**Work to be completed**
Once the line containing "def atomFault (i" is found in the records below, return it and each following line exactly, up to and including the line containing "lane receives. -/", and nothing else.

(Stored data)
----

/-- Entries of the store queue: bytes of one line, of one goal, poison and hint. -/
def storeEntries (bs : List StoreByte) (dead : Bool) (gen : Nat) : List StoreEntry :=
  let key := fun (b : StoreByte) => (b.at_ / 1024, b.goal, b.bad, b.hint)
  (bs.map key).eraseDups.map fun k =>
    let mine := bs.filter fun b => key b = k
    { line := k.1, goal := k.2.1, dead := dead, poison := k.2.2.1, hint := k.2.2.2, gen := gen
      va := (mine.map fun b => b.va - b.at_ % 1024).headD 0
      bytes := mine.map fun b => (b.at_ % 1024, b.v) }

/-- Sectors of the store queue that entries take: it holds 32 (R135). -/
def queueSectors (es : List StoreEntry) : Nat := (es.map fun e => (e.bytes.map fun b => b.1 / 128).eraseDups.length).sum

/-- A store updates the L1's line if it is present (R136). -/
def L1Line.store (x : L1Line) (bs : List StoreByte) : L1Line :=
  let mine := bs.filter fun b => b.at_ / 128 = x.sector
  { x with
    data := mine.foldl (fun d b => d.set (b.at_ % 128) b.v) x.data
    poison := (x.poison && mine.length < 128) || mine.any StoreByte.bad }

/-- Where in its stint's queue a crew's remote write stands, which a fabric-scope release waits for (R213). -/
def State.noteRemote (s : State) (h m : Nat) : State :=
  let p := (s.hand h).pol
  match s.remotePort p m 1 with
  | none => s
  | some n =>
    match s.linkStint n p 1 with
    | none => s
    | some i =>
      let behind := (s.link n).chunksOut.get 0 i + ((s.link n).chunks.get [] i).length
      s.updHand h fun c => { c with
        remote := (c.remote.filter fun e => (s.link e.1).chunksOut.get 0 e.2.1 < e.2.2) ++ [(n, i, behind)] }

/-- A global store (R135, R136, R172): its bytes enter the store queue. -/
def State.store (s : State) (h : Nat) (i : FmtM) (dead : Bool) : State :=
  let n := sizeRegs i.size.val
  s.memStart h i n true (memFault i n) fun s =>
    match s.lanesAt h i 1 with
    | (none, s) => s
    | (some ls, s) =>
      let c := s.hand h
      let bs := storeBytes c i (s.storeLanes i ls)
      let es := storeEntries bs dead (s.pol c.pol).gen
      if bs.any fun b => (c.misses.any fun m => m.sector = b.at_ / 128) || (c.atoms.any fun a => a.sector = b.at_ / 128) then s
      else if 32 < queueSectors c.stores + queueSectors es then s
      else
        (s.checked h ls).updHand h fun c => { c.next with
          stores := c.stores ++ es
          l1 := c.l1.map fun x => x.store bs }

/-- ST (R136). -/
def execSt (h : HandId) (i : FmtM) (s : State) : Out := .next (s.store h i false)

/-- ST.DEAD (R172). -/
def execStDead (h : HandId) (i : FmtM) (s : State) : Out := .next (s.store h i true)

/-! ## The store queue (R135) -/

/-- Bytes of a line in whole chunks of 32 B for another module: what the store does not give is free. (DEDUCED: log
29) -/
def State.chunked (s : State) (bs : Bytes) : Bytes × State :=
  let (fr, s) := s.freeBytes 1024
  ((List.range 1024).filterMap fun j =>
    if bs.any fun e => e.1 / 32 = j / 32 then some (j, ((bs.find? fun e => e.1 = j).map Prod.snd).getD (fr.getD j 0)) else none, s)

/-- A store leaves the queue for another module, a host's window or a Gatehouse register; a poisoned register write is
dropped. (DESIGN CHOICE: log 47) -/
def State.storeAway (s : State) (h : Nat) (e : StoreEntry) : State :=
  let p := (s.hand h).pol
  let dpa := s.sectorDpa (8 * e.line)
  let runs := fun (s : State) (bs : Bytes) (f : State → Nat × List Byte → Option State) =>
    ((byteRuns bs).foldl (fun x r => x.bind fun s => f s r) (some s)).getD (s.permission (srcHand h) p e.va 1)
  if dpaModule dpa ≠ s.boot.moduleId then
    let (bs, s) := s.chunked e.bytes
    (runs s bs fun s r => s.remoteWrite p 1 (dpa + r.1) r.2 e.poison e.hint).noteRemote h (dpaModule dpa)
  else
    match s.region (dpaOffset dpa + (e.bytes.headD (0, 0)).1) with
    | .host q w =>
      if s.hostDown q then s.raiseOwn .fencedTarget (srcHand h) p (addrDetail e.va 1) else
      let at_ := w - (e.bytes.headD (0, 0)).1
      runs s e.bytes fun s r => s.hostWrite q p (at_ + r.1) r.2 e.poison (srcHand h) (e.va + r.1) 1
    | .gate o =>
      if e.poison then s else
      let size := e.bytes.length
      s.writeReg (o / 8 * 8) {
        src := .dev (if p = 0 then 0 else 1), size := size
        half := if size = 4 then o / 4 % 2 else 0, value := BitVec.ofNat 64 (leNat (e.bytes.map Prod.snd)) }
    | _ => s

/-- BIN_WRITE (R135, R196): the oldest store of a Hand's queue leaves it. Of local memory the Bin accepts it; a stopped domain
completes it with FENCED_TARGET (R185, R206). -/
def execBinWrite (h : HandId) (s : State) : Out :=
  .next <|
    let c := s.hand h
    let d := h.val / 1024
    match c.stores with
    | [] => s
    | e :: rest =>
      let popped := s.updHand h fun c => { c with stores := rest }
      match e.goal with
      | .gate _ => popped.storeAway h e
      | .staged n key base =>
        popped.updTile c.pol c.runSeq n key fun b => { b with
          bytes := b.bytes ++ e.bytes.map fun x => (1024 * e.line + x.1 - base, x.2)
          poison := if e.poison then b.poison ++ (e.bytes.map fun x => (1024 * e.line + x.1 - base) / 128).eraseDups else b.poison }
      | .line =>
      let dpa := s.sectorDpa (8 * e.line)
      if dpaModule dpa ≠ s.boot.moduleId || !(s.region (dpaOffset dpa)).isMem then popped.storeAway h e
      else if (s.mill d).fenced || s.homeFenced e.line || (s.stackFenced e.line && (s.granFind e.line).isNone) then
        popped.raiseOwn .fencedTarget (srcHand h) c.pol (addrDetail e.va 1)
      else
      let w : BinWait := {
        write := e.bytes, dead := e.dead, poison := e.poison, hint := e.hint, gen := e.gen, hand := h }
      let taken := fun (s : State) => s.updHand h fun c => { c with stores := rest, unwon := c.unwon + 1 }
      match s.binFind d c.pol e.line with
      | some (key, b) =>
        if isPutWait b.st then s
        else ((taken s).setBin key { b with waits := b.waits ++ [w] }).serveWaits key
      | none =>
        match s.binMiss d c.pol e.line w with
        | none => s
        | some s' => if (s'.binFind d c.pol e.line).isSome then taken s' else s'

/-! ## The local store (R137) -/

def Hand.localBytes (c : Hand) (a n : Nat) : List Byte := (List.range n).map fun j => c.localStore.get 0 (a + j)
def Hand.localBad (c : Hand) (a n : Nat) : Bool := (List.range n).any fun j => c.localPoison.get false (a + j)

def Hand.localWrite (c : Hand) (a : Nat) (bs : List Byte) (bad : Bool) : Hand :=
  { c with
    localStore := patch c.localStore (bytesAt a bs)
    localPoison := (List.range bs.length).foldl (fun m j => m.set false (a + j) bad) c.localPoison }

/-- An access to the local store: one at or beyond LOCAL raises LOCAL_RANGE; `raise` is what the access raises besides. -/
def State.localAccess (s : State) (h : Nat) (i : FmtM) (n : Nat) (bad : Option Nat) (raise : Hand → State → State)
    (f : Hand → Hand) : State :=
  s.memStart h i n false bad fun s =>
    let c := s.hand h
    if (c.memLanes i).any fun l => 1024 * s.handLocal h ≤ c.localVa i l then s.handFault h .localRange 0 0
    else (raise c s).updHand h fun c => (f c).next

/-- LDL (R127, R137): minor 0 zero-extends, 1 sign-extends; poisoned data raises POISON_READ, once. (DEDUCED: log 46)
-/
def execLdl (h : HandId) (i : FmtM) (s : State) : Out :=
  .next <|
    let n := sizeRegs i.size.val
    let size := sizeBytes i.size.val
    s.localAccess h i n (if 2 ≤ i.minor then some 1 else memFault i n)
      (fun c s => match ((c.memLanes i).map (c.localVa i)).find? fun a => c.localBad a size with
        | some a => s.raiseOwn .poisonRead (srcHand h) c.pol (addrDetail a 1)
        | none => s)
      fun c => (c.memLanes i).foldl (fun d l =>
        let a := c.localVa i l
        d.loadNow i (i.minor = 1) l (c.localBytes a size) (c.localBad a size)) c

/-- STL (R137, R209). -/
def execStl (h : HandId) (i : FmtM) (s : State) : Out :=
  .next <|
    let n := sizeRegs i.size.val
    s.localAccess h i n (if 1 ≤ i.minor then some 1 else memFault i n) (fun _ s => s) fun c =>
      (c.memLanes i).foldl (fun d l =>
        d.localWrite (c.localVa i l) (leBytes (sizeBytes i.size.val) (c.source i l).1) (c.source i l).2) c

/-! ## Atomics (R138, R139) -/

/-- An atomic's operation and whether it returns a value. -/
def atomOf (minor : Nat) : Option (AtomOp × Bool) :=
  let ops : List AtomOp := [.add, .fadd32, .faddBf16, .min, .max, .and, .or, .xor, .xchg, .cas]
  if minor < 10 then (ops[minor]?).map (·, true)
  else if 32 ≤ minor then (ops[minor - 32]?).map (·, false) else none

/-- DEDUCED: log 46. -/
def atomSizeOk (op : AtomOp) (size : Nat) : Bool :=
  match op with
  | .fadd32 => size = 2
  | .faddBf16 => size = 1
  | _ => size = 2 || size = 3

/-- Registers from XS: CAS takes its expected value after its new one. -/
def atomRegs (op : AtomOp) (size : Nat) : Nat := if op = .cas then 2 * sizeRegs size else sizeRegs size

def atomFault (i : FmtM) : Option Nat :=
  match atomOf i.minor with
  | none => some 1
  | some (op, _) => if !atomSizeOk op i.size.val then some 1 else memFault i (atomRegs op i.size.val)

/-- One request of an atomic instruction: its lanes, what it applies, and what each lane receives. -/
structure AtomReq where
  at_ : Nat
  hint : Nat := 0
  value : Nat
  expect : Nat := 0
  bad : Bool := false
  dests : List (Nat × Nat × Nat × Word) := []
deriving DecidableEq, Repr

/-- The operand of the combined request. -/
def combine (op : AtomOp) (size : Nat) (vs : List Nat) : Nat :=
  let v := vs.headD 0
  let rest := vs.drop 1
  match op with
  | .add => vs.sum % 2 ^ (8 * size)
  | .faddBf16 =>
    let f := fun v => Fpu.ofBf16 (BitVec.ofNat 16 v)
    (Fpu.toBf16 (rest.foldl (fun a x => Fpu.fadd a (f x)) (f v))).toNat
  | .xchg => vs.getLastD 0
  | .cas => v
  | _ => rest.foldl (fun a x => atomNew op size a x 0) v

/-- What each lane of a combined request receives: how, and the amount. -/
def combinedDests (op : AtomOp) (xs : Nat) (ls : List (Nat × Nat)) : List (Nat × Nat × Nat × Word) :=
  (List.range ls.length).map fun k =>
    let l := (ls.getD k (0, 0)).1
    match op with
    | .add => (l, xs, 1, BitVec.ofNat 64 ((ls.take k).map Prod.snd).sum)
    | .xchg => if k = 0 then (l, xs, 0, 0) else (l, xs, 2, BitVec.ofNat 64 (ls.getD (k - 1) (0, 0)).2)
    | _ => (l, xs, 0, 0)

/-- The requests that lanes at addresses make: one an address, CAS one a lane (R139). -/
def atomReqs (c : Hand) (i : FmtM) (op : AtomOp) (ret : Bool) (ls : List (Nat × Nat)) : List AtomReq :=
  let k := sizeRegs i.size.val
  let size := sizeBytes i.size.val
  let src := fun l => (c.rxs i.xs.val k l) % 2 ^ (8 * size)
  let bad := fun l => c.pxs i.xs.val (atomRegs op i.size.val) l || c.pf i.fsel.val
  if op = .cas then
    ls.map fun e => {
      at_ := e.2, value := src e.1, expect := (c.rxs (i.xs.val + k) k e.1) % 2 ^ (8 * size), bad := bad e.1
      dests := if ret then [(e.1, i.xs.val, 0, 0)] else [] }
  else
    (ls.map Prod.snd).eraseDups.map fun a =>
      let mine := (ls.filter fun e => e.2 = a).map fun e => (e.1, src e.1)
      { at_ := a, value := combine op size (mine.map Prod.snd), bad := mine.any fun e => bad e.1
        dests := if ret then combinedDests op i.xs.val mine else [] }

/-- Send one request to the home of its line. (DESIGN CHOICE: log 47) -/
def State.sendAtom (s : State) (h : Nat) (i : FmtM) (op : AtomOp) (va : Nat) (r : AtomReq) : State :=
  let c := s.hand h
  let (slot, s) := s.freshId
  let o := dpaOffset r.at_
  let key := s.sectorKey r.at_
  let w : AtomWait := {
    slot := slot, sector := key, gen := (s.pol c.pol).gen, size := sizeBytes i.size.val, dests := r.dests
    bad := c.pf i.fsel.val || r.bad }
  (s.updHand h fun c => { c with atoms := c.atoms ++ [w], l1 := c.l1.filter fun x => x.sector ≠ key }).newReq
    (.atomic op (o % 1024) (sizeBytes i.size.val) (BitVec.ofNat 64 r.value) (BitVec.ofNat 64 r.expect) r.bad)
    (o / 1024) c.pol (.hand h slot) va r.hint

/-- ATOM (R138, R139, R175). -/
def execAtom (h : HandId) (i : FmtM) (s : State) : Out :=
  .next <|
    match atomOf i.minor with
    | none => s.memStart h i 1 true (some 1) id
    | some (op, ret) =>
      s.memStart h i (atomRegs op i.size.val) true (atomFault i) fun s =>
        match s.lanesAt h i 2 with
        | (none, s) => s
        | (some ls, s) =>
          let c := s.hand h
          let there := reached ls
          let reqs := atomReqs c i op ret (there.map fun e => (e.1, e.2.2.2))
          let keys := (there.map fun e => s.sectorKey e.2.2.2).eraseDups
          if keys.any fun k => s.earlier h k true || s.unwonAt h k then s
          else if missEntries (s.handLocal h) < c.entriesUsed + keys.length then s
          else
            let s := s.checked h ls
            let s := ls.foldl (fun s e => match e.2.2 with
              | .far (.memory _ _) => s
              | _ => if ret then s.loadFree h i false e.1 else s) s
            let vaOf := fun a => ((there.find? fun e => e.2.2.2 = a).map fun e => e.2.1).getD 0
            let hintOf := fun a => if i.hint = 0 then ((there.find? fun e => e.2.2.2 = a).map fun e => eHint e.2.2.1).getD 0 else i.hint.val
            (reqs.foldl (fun s r => s.sendAtom h i op (vaOf r.at_) { r with hint := hintOf r.at_ }) s).updHand h Hand.next

/-- One request applied to the local store. -/
def Hand.atomLocal (c : Hand) (i : FmtM) (op : AtomOp) (r : AtomReq) : Hand :=
  let size := sizeBytes i.size.val
  let old := leNat (c.localBytes r.at_ size)
  let poison := c.localBad r.at_ size
  let w : AtomWait := { slot := 0, gen := 0, size := size, dests := r.dests, bad := c.pf i.fsel.val || r.bad }
  let d := (c.localWrite r.at_ (leBytes size (atomNew op size old r.value r.expect)) (poison || r.bad)).atomAnswer w old poison
  { d with atoms := c.atoms }

/-- ATOML (R125, R139). -/
def execAtoml (h : HandId) (i : FmtM) (s : State) : Out :=
  .next <|
    match atomOf i.minor with
    | none => s.memStart h i 1 false (some 1) id
    | some (op, ret) =>
      s.localAccess h i (atomRegs op i.size.val) (atomFault i) (fun _ s => s) fun c =>
        (atomReqs c i op ret ((c.memLanes i).map fun l => (l, c.localVa i l))).foldl (fun c r => c.atomLocal i op r) c

/-! ## Illegal words (R124, R125) -/

/-- How many minor operations a major opcode has. -/
def minors (major : Nat) : Nat :=
  [0, 17, 17, 6, 8, 5, 6, 9, 1, 11, 4, 14, 3, 6, 0, 0, 2, 2, 2, 1, 0, 0, 3, 2, 4, 0, 0, 0, 1, 2, 6].getD major 0

/-- Crew, control, synchronisation and matrix instructions, which must have FSEL and FINV 0. -/
def wholeCrew (major : Nat) : Bool := [0x0B, 0x0C, 0x0D, 0x16, 0x17, 0x18, 0x1C, 0x1D, 0x1E].contains major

----

**Solution**
def atomFault (i : FmtM) : Option Nat :=
  match atomOf i.minor with
  | none => some 1
  | some (op, _) => if !atomSizeOk op i.size.val then some 1 else memFault i (atomRegs op i.size.val)

/-- One request of an atomic instruction: its lanes, what it applies, and what each lane receives. -/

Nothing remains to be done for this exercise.